Eight years ago, after the XSLT 1.0 specification had been around for a couple of years, those of us who had been working fairly heavily with the early specification came to the collective realization that something was missing. XSLT1 had a number of holes, including the inability to create intermediate trees, very limited math functions, no way to parse strings (or create strings from sequences of nodes) and so forth. Additionally, while the rather ambiguously worded statements about extension functions in the XSLT specification indicated that extension functions were possible, it also made it very clear that this was a vendor specific issue.
What this meant in practice was that as vendors and project developers put out differing XSLT implementations, the support that they offered for extensions varied wildly, from none at all to pre-defined function sets to an open-ended API for extending the language, depending upon the vendor. What's worse, even in cases where two vendors did establish extension libraries, their implementation and function signatures varied dramatically from one another, making portability of XSLT scripts a real problem.
In the spirit of the original standard, one solution that made a fair amount of sense was to establish a library of routines outside of immediate vendor control, which Jeni Tennison, Jim Fuller, Dave Pawson, Uche Ogbuji and other well known XSLT hackers did by establishing the EXSLT.org project in 2001, the name
The goal for ESLT was simple - create namespaces for library modules in several different areas - core XSLT (for functions like node-set(), which let users convert node fragments into trees), math functions, regular expression methods, string functions, dates and times, set manipulation, and related areas.
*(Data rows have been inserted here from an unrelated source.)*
-- ==== Sys2Proof/Machine/BlitEngine.lean ====
section
/-! DEFINITION. BLIT, the rectangular blit raster engine (44_blit.md): BUFALLOC, FLUSHREG, FLUSH, BLIT. -/

namespace Sys2Proof.Machine

/-! ### BUFALLOC (R241 to R245) -/

/-- Both addresses were drawn from LegalPairs (R241). -/
def allocOk (a1 a2 size vw vh : Nat) (s : State) : State :=
  setStatus .ok
    { s with
      blit :=
        { s.blit with
          buf1 := BitVec.ofNat 32 a1, buf2 := BitVec.ofNat 32 a2, bufSize := size
          allocVw := vw, allocVh := vh, allocState := .ok } }

/-- An address was null (R241, R244). -/
def allocFailed (s : State) : State :=
  reportFailure .allocationFailed
    { s with blit := { s.blit with allocState := .failed, gfxAborted := true } }

/-- The drawn address pair: a pair of LegalPairs, or a null. Two numbers are drawn; a pair that is not
legal stands for the null (DESIGN CHOICE, log 18). -/
def allocOutcome (vw vh size : Nat) (s : State) : State :=
  let a1 := drawVal s
  let a2 := drawVal (afterDraw s)
  let s2 := afterDraw (afterDraw s)
  if legalPair s.cfg size a1 a2 then allocOk a1 a2 size vw vh s2 else allocFailed s2

/-- BUFALLOC (R241). -/
def execBufalloc (vw vh bpp factor : Nat) (s : State) : Host.Outcome State Fault Refusal :=
  finish .bufalloc s
    (if s.blit.allocState ≠ .none then .refused .realloc
     else if factor = 0 then .refused .zeroFactor
     else if bpp ≠ s.cfg.bytesPP then .refused .geometry
     else if bufferSize vw vh bpp factor = 0 then .refused .zeroSize
     else .done (allocOutcome vw vh (bufferSize vw vh bpp factor) s))

/-! ### FLUSHREG (R246 to R248) -/

/-- The flush front end is registered (R246). -/
def registerFlush (vw vh ox oy : Nat) (s : State) : State :=
  { s with
    blit :=
      { s.blit with
        virtW := BitVec.ofNat 16 vw, virtH := BitVec.ofNat 16 vh
        offX := BitVec.ofNat 16 ox, offY := BitVec.ofNat 16 oy
        flushRegistered := true, regCount := s.blit.regCount + 1 } }

/-- FLUSHREG (R246). -/
def execFlushreg (vw vh ox oy rot : Nat) (s : State) : Host.Outcome State Fault Refusal :=
  finish .flushreg s
    (if rot ≠ 0 then .refused .rotation
     else if s.blit.flushRegistered then .refused .reregister
     else if s.blit.gfxAborted then .done s
     else if s.blit.allocState = .none then .raised s .regWithoutBuffers s.pc
     else if vw ≠ s.blit.allocVw ∨ vh ≠ s.blit.allocVh then .refused .geometry
     else .done (registerFlush vw vh ox oy s))

/-! ### The raster operation (R254 to R263) -/

/-- The writes of one blit: in an order that is not fixed (each next write is a drawn one of those
left), with any number of steps of the other agents before each (00_scope.md R11; 20_memory.md R93,
R99; R258; log 17). `fuel` is the number of writes. -/
def copyBytes : Nat → List (Nat × Byte) → State → State
  | 0, _, s => s
  | fuel + 1, ws, s =>
    match ws[drawVal s % ws.length]? with
    | none => s
    | some w =>
      let s1 := letOthersStep (afterDraw s)
      copyBytes fuel (ws.eraseIdx (drawVal s % ws.length)) { s1 with rgb := fbWrite 0 w.1 w.2 s1.rgb }

/-- A transfer is issued to the data plane (10_state.md R58). -/
def countBlit (s : State) : State := { s with blit := { s.blit with blitCalls := s.blit.blitCalls + 1 } }

/-- BlitBody (R254): every check comes before the first write. -/
def blitBody (w : Window) (px : Nat) (s : State) : Sub :=
  if s.rgb.phase ≠ .running then .raised s .blitNoPanel s.pc
  else if degenerate s.cfg w then .done s
  else if px % s.cfg.bytesPP ≠ 0 then .raised s .misaligned px
  else
    match gather s.mem (transferPlan s.cfg s.rgb.hRes.toNat w px) with
    | .error a => .raised s .unwrittenRead a
    | .ok ws => .done (copyBytes ws.length ws (countBlit s))

/-- BLIT (R254). -/
def execBlit (xs xe ys ye : Nat) (pixels : BitVec 32) (s : State) : Host.Outcome State Fault Refusal :=
  finish .blit s (blitBody ⟨xs, xe, ys, ye⟩ pixels.toNat s)

/-! ### FLUSH (R249 to R253) -/

/-- The completion signal, after the blit (R252). -/
def signalCompletion (w : Window) (s : State) : State :=
  { s with
    blit :=
      { s.blit with
        completions := s.blit.completions + 1
        flushLog := s.blit.flushLog ++ [(w, s.blit.completions + 1)] } }

/-- FLUSH (R249). -/
def execFlush (x1 y1 x2 y2 : Nat) (pixels : BitVec 32) (s : State) :
    Host.Outcome State Fault Refusal :=
  finish .flush s
    (if s.blit.gfxAborted then .done s
     else if !s.blit.flushRegistered then .raised s .flushUnregistered s.pc
     else if !pixelsOk s.cfg s.blit pixels.toNat x1 y1 x2 y2 then .raised s .badPixels s.pc
     else
      (blitBody (physicalWindow s.blit.offX s.blit.offY x1 y1 x2 y2) pixels.toNat s).andThen
        (fun s1 =>
          .done (signalCompletion (physicalWindow s.blit.offX s.blit.offY x1 y1 x2 y2) s1)))

end Sys2Proof.Machine
end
Where possible, XSLT-based solutions were also suggested in those cases where an extensibility framework couldn't be fully implemented, though these were generally last resort routines.
The real power of EXSLT came as a way of establishing a standard, platform independent set of functions that could be implemented by XSLT processor vendors or third parties with those tools, and while it took awhile, nearly all XSLT implementations out today support at least a subset of EXSLT.
In a recent article for IBM DeveloperWorks, Jim Fuller (part of the original EXSLT team) raised the question of whether XQuery is in fact reaching the same stage of needing a consistent vendor neutral extension library:
Most XQuery implementations have added their own third-party functions, providing all manner of additional capabilities. The obvious issue with using such extension functions is that you make your XQuery code potentially incompatible if you depend on a specific, non-standard functionality exposed by a specific implementation.
I fought this fight against vendor lock-in before in assisting with the EXSLT effort. I am not surprised that it comes up again in XQuery.
I'd come to much the same conclusion as I reviewed a number of XML Databases recently ... while most have made the jump to the final release of XQuery 1.0, there was very little consistency with methods that fell outside of these core functions, even when there was obviously similar thinking with regard to what was needed.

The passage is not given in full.